Before you contact your lawyers and sue me for causing you grievous injuries for resisting a criminal gang intent on mugging and robbing you, let me go on the record as saying that the best defense is a fast escape.
Police are trained and paid to fight with street animals. It is always best to let them earn their pay and for you to run away.
That being said, sometimes situations arise where innocent citizens are surrounded, accosted, and even ambushed by roving gangs of men that have just been released from jail by Soros-elected district attorneys.
My very first karate teacher assured me that even the best karate fighter is liable to get his clock cleaned by an experienced street fighter. Memorize this fact.
But, if you find yourself in a situation where handing your wallet, keys, and jewelry over to an individual or a cluster of people who prefer a life of crime to honest work still isn’t enough, look for an escape route. Let’s face it: some people simply look like victims and not everyone wants to end up like Bernard Goetz.
If there is no escape and you do not feel like curling up on the ground like a pill bug, there are sometimes options.
A man with a gun is a formidable enemy. You must always assume the gun is loaded when he aims it at you and your best bet (and most natural reaction) is to wet your pants and hope that the smell and the sight disgusts your attacker to the point where he laughs at you and lets you live.
If a man attacks you with a knife, you can be pretty sure your attacker is a dangerous mental case and if you can’t run, hopefully you are carrying a gun. Otherwise, you will end up in a hospital or dead.
Most of the information I want to share, here, was already explained and demonstrated in the Sandra Bullock movie MISS CONGENIALITY.
Bullies are usually bigger than you and, as they teach in boxing, you need to get in close to that person or his reach advantage will leave you crying in the gutter. So, bend your legs, keep your fists up, move in, and stomp on the bad guy’s instep as hard as you can.
Another popular option is to kick or knee him in the groin. A blow from a knee or from an elbow is almost always faster and harder than a kick or a thrown fist. It’s hard to think in a situation like this, but, if you can, spin. That gives an elbow strike the advantage of centrifugal force, adds the weight of your body to your power, and an elbow strike almost anywhere hurts terribly.

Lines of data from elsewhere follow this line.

-- ==== Sys2Proof/Machine/Hash.lean ====
section
/-! DEFINITION. CRC-32C (R493) and SHA3-256 (R593, R594; FIPS 202). -/

namespace Sys2Proof.Machine

/-- One bit of the reflected CRC-32C division, polynomial 0x1EDC_6F41 (R493). -/
def crcBit (c : Word) : Word := if c &&& 1#32 = 1#32 then (c >>> 1) ^^^ 0x82F63B78#32 else c >>> 1

/-- One byte into the CRC register. -/
def crcByte (c : Word) (b : Byte) : Word :=
  crcBit (crcBit (crcBit (crcBit (crcBit (crcBit (crcBit (crcBit (c ^^^ b.setWidth 32))))))))

/-- CRC-32C of a byte string (R493). -/
def crc32c (bs : List Byte) : Word := (bs.foldl crcByte 0xFFFFFFFF#32) ^^^ 0xFFFFFFFF#32

/-- One step of the register that gives the round-constant bits (FIPS 202, rc): x⁸ + x⁶ + x⁵ + x⁴ + 1. -/
def rcStep (r : Byte) : Byte := if r.msb then (r <<< 1) ^^^ 0x71#8 else r <<< 1

/-- A round constant (FIPS 202, ι): the next seven bits of the register go to the places 2^j − 1. -/
def roundConst : Nat → Nat → Byte → DWord → DWord × Byte
  | 0, _, r, acc => (acc, r)
  | k + 1, j, r, acc => roundConst k (j + 1) (rcStep r) (acc ||| (if r.getLsbD 0 then 1#64 <<< (2 ^ j - 1) else 0#64))

/-- θ (FIPS 202): each lane takes in the parities of two columns. -/
def theta (a : List DWord) : List DWord :=
  let col := (List.range 5).map (fun x => ((List.range 5).map (fun y => a.getD (5 * y + x) 0)).foldl (· ^^^ ·) 0)
  a.zipIdx.map (fun l => l.1 ^^^ col.getD ((l.2 + 4) % 5) 0 ^^^ (col.getD ((l.2 + 1) % 5) 0).rotateLeft 1)

/-- ρ and π (FIPS 202), along the walk (x, y) → (y, 2x + 3y) that ρ's offsets (t + 1)(t + 2) / 2 follow: each lane is rotated and put where
the walk goes next. -/
def rhoPi (a : List DWord) : Nat → Nat → Nat → Nat → List DWord → List DWord
  | 0, _, _, _, out => out
  | k + 1, t, x, y, out =>
    let y' := (2 * x + 3 * y) % 5
    rhoPi a k (t + 1) y y' (out.set (5 * y' + y) ((a.getD (5 * y + x) 0).rotateLeft ((t + 1) * (t + 2) / 2 % 64)))

/-- χ on one row (FIPS 202). -/
def chiRow (r : List DWord) : List DWord :=
  List.zipWith (fun p qs => p ^^^ (~~~qs.1 &&& qs.2)) r (List.zip (r.rotateLeft 1) (r.rotateLeft 2))

/-- `n` rounds of Keccak-f[1600]. -/
def keccakRounds : Nat → Byte → List DWord → List DWord
  | 0, _, a => a
  | n + 1, r, a =>
    let rc := roundConst 7 0 r 0
    let m := rhoPi (theta a) 24 0 1 0 (theta a)
    let c := (List.range 5).flatMap (fun y => chiRow ((m.drop (5 * y)).take 5))
    keccakRounds n rc.2 (c.modify 0 (fun v => v ^^^ rc.1))

/-- The padded message of SHA3-256: domain bits 01, pad10*1 to a multiple of 136 bytes. -/
def sha3Pad (m : List Byte) : List Byte :=
  match 135 - m.length % 136 with
  | 0 => m ++ [0x86#8]
  | k + 1 => m ++ 0x06#8 :: padTo k [] ++ [0x80#8]

/-- A block of 136 bytes enters the state. -/
def sha3Absorb (a : List DWord) (block : List Byte) : List DWord :=
  keccakRounds 24 1#8 (a.zipIdx.map (fun l => if l.2 < 17 then l.1 ^^^ BitVec.ofNat 64 (leAt block (8 * l.2) 8) else l.1))

/-- SHA3-256 of a byte string. -/
def sha3 (m : List Byte) : List Byte :=
  let p := sha3Pad m
  let a := (chunksOf 136 (p.length / 136) p).foldl sha3Absorb (List.replicate 25 0)
  ((a.take 4).flatMap (fun x => leBytes 8 x.toNat))

end Sys2Proof.Machine
end

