-- ==== Sys2Proof/Machine/Sync.lean ====
section
/-! DEFINITION. Signals, waits, saves, dumps and the sync network (13_synchronisation.md): the SIGNAL and WAIT descriptors, SYN_SIGNAL and
SYN_WAIT, accesses to counter addresses, a home's queue, fire messages, and sync messages between modules. -/

namespace Sys2Proof.Machine

/-! ### SIGNAL on a counter (R436, R438) -/

/-- The source of operations that entry `e` makes (R638): code 0 with its ring. -/
def State.entryOrigin (s : State) (e : Nat) : Origin := ⟨s.chip, srcRing (s.jget e).ring % 65536⟩

/-- The body of a SIGNAL with op 0 to 3 is as R436 and R438 allow. -/
def signalOk (d : List Byte) : Bool :=
  bitsOf (leAt d 17 1) 1 7 == 0 && (bitOf (leAt d 17 1) 0 || leAt d 18 2 == 0) && dZero d 32 63 &&
  (counterOf (gLocal (leAt d 24 8))).isSome && gChip (leAt d 24 8) != 0xFFFF

/-- A SIGNAL with op `op`: it stages in its group, or raises the signal and completes when that is applied, deferred or landed (R436). -/
def State.signalOp (s : State) (e op : Nat) : State :=
  let d := s.desc e
  if s.fresh e kindSignal ∧ leAt d 16 1 = op then
    if signalOk d then
      let a := leAt d 24 8
      let n := (counterOf (gLocal a)).getD 0
      let gate := if bitOf (leAt d 17 1) 0 then some (leAt d 18 2, s.startedCount (leAt d 18 2)) else none
      if dGroup d = 0 then (s.begun e).raise (gChip a) n op (leAt d 20 4) (s.entryOrigin e) (some e) gate
      else s.stage e [.signal (gChip a) n op (leAt d 20 4) (s.entryOrigin e) gate] ⟨e, [.ok], 0, 0⟩ none
    else s.failMember e .badDescriptor
  else s

/-- SIGNAL_ADD (R436, R417). -/
def execSignalAdd (e : Nat) (s : State) : Host.Outcome State Fault Refusal := .next (s.signalOp e 0)
/-- SIGNAL_SET (R436, R417). -/
def execSignalSet (e : Nat) (s : State) : Host.Outcome State Fault Refusal := .next (s.signalOp e 1)
/-- SIGNAL_OR (R436, R417). -/
def execSignalOr (e : Nat) (s : State) : Host.Outcome State Fault Refusal := .next (s.signalOp e 2)
/-- SIGNAL_ANDN (R436, R417). -/
def execSignalAndn (e : Nat) (s : State) : Host.Outcome State Fault Refusal := .next (s.signalOp e 3)

/-! ### RING_STEP: the fields and its end (R403, R406) -/

def gSendStream (d : List Byte) : Nat := leAt d 16 2
def gRecvStream (d : List Byte) : Nat := leAt d 18 2
def gStep (d : List Byte) : Nat := leAt d 20 4
def gBytes (d : List Byte) : Nat := leAt d 24 4
def gMask (d : List Byte) : Nat := leAt d 48 8
/-- The tag of R404. -/
def gTag (d : List Byte) : Nat := gStep d % 256 * 2 ^ 24 + leAt d 44 2 * 256 + leAt d 29 1

/-- Blocks of a fan-out mask. -/
def maskBlocks (m : Nat) : List Nat := (List.range 64).filter (fun b => bitOf m b)

def State.ringJob (s : State) (e : Nat) : RingJob := SMap.get (fun _ => ⟨true, true, 0, 0, false⟩) s.ringJobs e

/-- Show how many RING_STEPs execute (R415). -/
def State.showRingJobs (s : State) : State := s.setFld HUB_RING_STATUS_in_flight s.ringJobs.length

def State.setRingJob (s : State) (e : Nat) (j : RingJob) : State :=
  State.showRingJobs { s with ringJobs := SMap.insert s.ringJobs e j }

/-- A RING_STEP leaves execution: its parts, its watch and its job go. -/
def State.dropRingJob (s : State) (e : Nat) : State :=
  let rcv := gRecvStream (s.desc e)
  let r := s.rxOf rcv
  let s1 := { s with
    ringJobs := SMap.erase s.ringJobs e
    tx := s.tx.filter (fun x => x.owner != TxOwner.entry e) }
  let mine := match r.bound with
    | some b => b.entry == e
    | none => false
  State.showRingJobs (if mine then
      (match r.queue with
        | [] => s1.setRx rcv { r with bound := none }
        | q :: qs => s1.setRx rcv { r with bound := some q, queue := qs })
    else s1.setRx rcv { r with queue := r.queue.filter (fun q => q.entry != e) })

/-- The step of a RING_STEP that fails is marked non-finite, and counted once (R401, R415). -/
def State.poisonStep (s : State) (n : Nat) : State :=
  let s1 := (s.markNonfinite n).bump HUB_RING_COUNT_poisoned (b2n (!(s.normOf n).poisoned))
  s1.setNorm n { s1.normOf n with poisoned := true }

/-- A RING_STEP that does not end with OK (R401, R415): its step is marked. -/
def State.failRing (s : State) (e : Nat) (st : Status) (err : ErrCode) : State :=
  let n := gStep (s.desc e)
  let s1 := (s.dropRingJob e).setFlag (if st = .late then HUB_RING_STATUS_late else HUB_RING_STATUS_failed)
  (s1.poisonStep n).complete e [st] err

/-! ### Waiters (R424, R425, R437) -/

/-- The code, chip and token of a waiter (R424, R430). -/
def Waiter.parts : Waiter → Nat × Nat × Nat
  | .ring c t => (0, c, t)
  | .block c t => (1, c, t)
  | .vector c t => (2, c, t)
  | .internal c t => (3, c, t)

/-- The watch of a waiter is lost: a WAIT or another descriptor completes with FAULT_FAILED and SYNC_LOST, a SYN_WAIT ends its LAUNCH in the
same way, a vector sends nothing (R435, R437, R439, R444); a RING_STEP marks its step (R401). No sync message tells a waiter on another module. -/
def State.loseWaiter (s : State) (w : Waiter) : State :=
  if w.parts.2.1 ≠ s.chip then s
  else match w with
  | .ring _ t | .internal _ t =>
    match s.waits.find? (fun p => p.2.token == t) with
    | some p => if dKind (s.desc p.1) = kindRingStep then s.failRing p.1 .faultFailed .syncLost else s.failWith p.1 .syncLost
    | none => s
  | .block _ t =>
    match s.launches.find? (fun l => l.token == some t) with
    | some l => s.endLaunch l [.faultFailed] .syncLost
    | none => s
  | .vector _ _ => s

/-- The watches of a region with a property are freed and their waiters on this module told. -/
def State.freeWatches (s : State) (r : Nat) (p : Watch → Bool) : State :=
  let u := s.syncUnit r
  let gone := u.watches.filter p ++ u.waiting.filter p ++ u.regs.filter p
  let s1 := s.setSync r { u with
    watches := u.watches.filter (fun w => !p w), waiting := u.waiting.filter (fun w => !p w), regs := u.regs.filter (fun w => !p w) }
  gone.foldl (fun (t : State) (w : Watch) => t.loseWaiter w.waiter) s1

/-- The condition and CLAIM bits of a watch are as R421 and R422 allow. -/
def watchOk (cond operand : Nat) (claim : Bool) : Bool :=
  cond != 3 && (!claim || (cond == 0 && decide (1 ≤ operand) && decide (operand ≤ 65535)))

/-- Register a watch for entry `e` with a new token (R425, R430). -/
def State.waitFor (s : State) (e chip n cond operand : Nat) (claim internal : Bool) : State :=
  let x := s.token
  let w : Watch := ⟨n, claim, cond, operand, if internal then .internal s.chip x.1 else .ring s.chip x.1, 0⟩
  ({ x.2 with waits := SMap.insert x.2.waits e ⟨x.1, chip, w⟩ }).register chip w

/-- The body of a WAIT is as R437 and R438 allow. -/
def waitOk (d : List Byte) : Bool :=
  bitsOf (leAt d 16 1) 4 4 == 0 && dZero d 17 19 && dZero d 32 63 && (counterOf (gLocal (leAt d 24 8))).isSome &&
  gChip (leAt d 24 8) != 0xFFFF && dGroup d == 0 &&
  watchOk (bitsOf (leAt d 16 1) 0 2) (leAt d 20 4) (bitOf (leAt d 16 1) 2)

/-- A WAIT whose CLAIM bit is `claim` (R437): its watch goes to the counter's home. -/
def State.waitOp (s : State) (e : Nat) (claim : Bool) : State :=
  let d := s.desc e
  if s.fresh e kindWait ∧ bitOf (leAt d 16 1) 2 = claim then
    if waitOk d then
      let a := leAt d 24 8
      (s.begun e).waitFor e (gChip a) ((counterOf (gLocal a)).getD 0) (bitsOf (leAt d 16 1) 0 2) (leAt d 20 4) claim false
    else s.bad e
  else s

Years ago, at a Kuk Sool Won contest in Sault Ste. Marie, Michigan, I saw the Grandmaster control a trained karateka simply by grabbing hold of his finger. If you are lucky enough to grab your opponent’s finger and twist it in an unnatural direction, you might bring him to his knees. You might also get hit with his other hand. You never can tell.
I’ve always found the famous side-of-the-hand “karate punch” to be completely useless. Most fights turn into boxing matches or wrestling matches. Remember: on the street there are no rules. If you can cup your hands and slam them down on your opponent’s ears, that might stun him. Two straight fingers jamming into a person’s throat can be deadly. Fingers or thumbs in the eyes end a fight quickly. If you are fast and lucky enough to slam the heel of your hand upwards into a bad man’s nose, you will break it. Believe it or not, a hard punch to the sternum will take a man’s breath away and have a negative effect on all his internal organs. The famous “rabbit punch” is nice and so is an uppercut to the chin.
That’s all that I can think of at this moment. My best advice is to stay away from sketchy neighborhoods and if you feel threatened and have a suspicion that someone nasty is watching you, walk tall, look confident, and, if it’s legal, carry a pistol.